>> I’m not sure it was intentional.
Yea right - and I ams sure the references to ‘boxcars’ and the Brandenburg gates was all just another big coincidence.
Yea right - and I ams sure the references to ‘boxcars’ and the Brandenburg gates was all just another big coincidence.
See 22 Across. That clue's a little shady.
However, as a longtime student of visual perception, I have to say it is not a perfect swastika, because the white squares of the inner cross do not form a straight 90-degree symmetry. I, too, had to study it awhile before the swastika-like image "leapt out"; but once you see a thing amidst a visual maze, it's nearly impossible to unsee it. And everyone on this thread was "directed" to see it immediately by the headline.

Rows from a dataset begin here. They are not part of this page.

-- ==== Sys2Proof/Safety.lean ====
section
/-!
DEFINITION. What counts as a safe run, in the terms the claims use: the invariant of the state, the legal response
and cause codes, a run without a fault, and a word source that answers.
-/

namespace Sys2Proof.Machine

/-- The codes a response and `CAUSE` can carry (R27, R167, 93_implementation_defined.md V1, V2). -/
def legalCodes : List (BitVec 4) := [0, 1, 2, 3, 5, 6]

/-- A response the BMU can give (R61, R167, R170): a legal code, and `DOUT = 0` when it is a fault. -/
def Response.Legal (r : Response) : Prop := r.status ∈ legalCodes ∧ (r.status ≠ 0 → r.dout = 0)

/-- What holds of every state a run reaches. -/
structure State.Inv (s : State) : Prop where
  /-- The cursor is one of 0, 4, ..., 60 (R30, V8). -/
  cursor : s.fidx.toNat % 4 = 0
  /-- `CAUSE` holds a legal code (R27). -/
  cause : s.cause ∈ legalCodes
  /-- `FLT` is set exactly when `CAUSE` names a fault (R26, R27, R155, R170). -/
  flag : s.flt = true ↔ s.cause ≠ 0
  /-- Without a fault on record `ECMD` is 0 (R28). -/
  record : s.flt = false → s.ecmd = 0
  /-- Before the first FSEED since reset the Feistel state has its reset value (R30, R31, R37). -/
  unseeded : s.fvalid = false → s.fstate = 0 ∧ s.fkey = 0 ∧ s.fctr = 0 ∧ s.fidx = 0
  /-- A command is outstanding only because the word source is silent (R198). -/
  waiting : s.outstanding = true → s.source.queued = [] ∧ s.source.after = .silent
  /-- Every response returned was a legal one (R167, R170). -/
  responses : ∀ r ∈ s.responses, r.Legal

/-- No command since the start of the response log faulted (R177: stated over the responses, not over `FLT`). -/
def State.NoFault (s : State) : Prop := ∀ r ∈ s.responses, r.status = 0

/-- The word source answers the next `n` pulls (R198). -/
def State.Answers (s : State) (n : Nat) : Prop :=
  s.source.after = .free ∨ n ≤ s.source.queued.length

/-- The next `n` words of the word source, in order, as far as it answers (R6, R13). -/
def upcoming : Nat → Source → List Word
  | 0, _ => []
  | n + 1, src =>
    match sourceNext src with
    | some (x, src1) => x :: upcoming n src1
    | none => []

end Sys2Proof.Machine
end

Puzzle templates are often recycled. Even though I grew up in a largely Jewish neighborhood and school where we got along as close friends and learned about each others' cultures, I lean towards "unintentional", or mayyyybe "unconscious." But it would be more determinative to know if, or how many times, this template has previously been used.
It may not have been the choice of either the puzzle writer or the puzzle editor to run it during a Jewish holiday; but rather a mindless decision made a week to a month ahead by a "section editor" or other millennial recent college grad from the midwest, unfamiliar with Judaism or its history.
Pretty sure we won't see this template recycled again soon, however.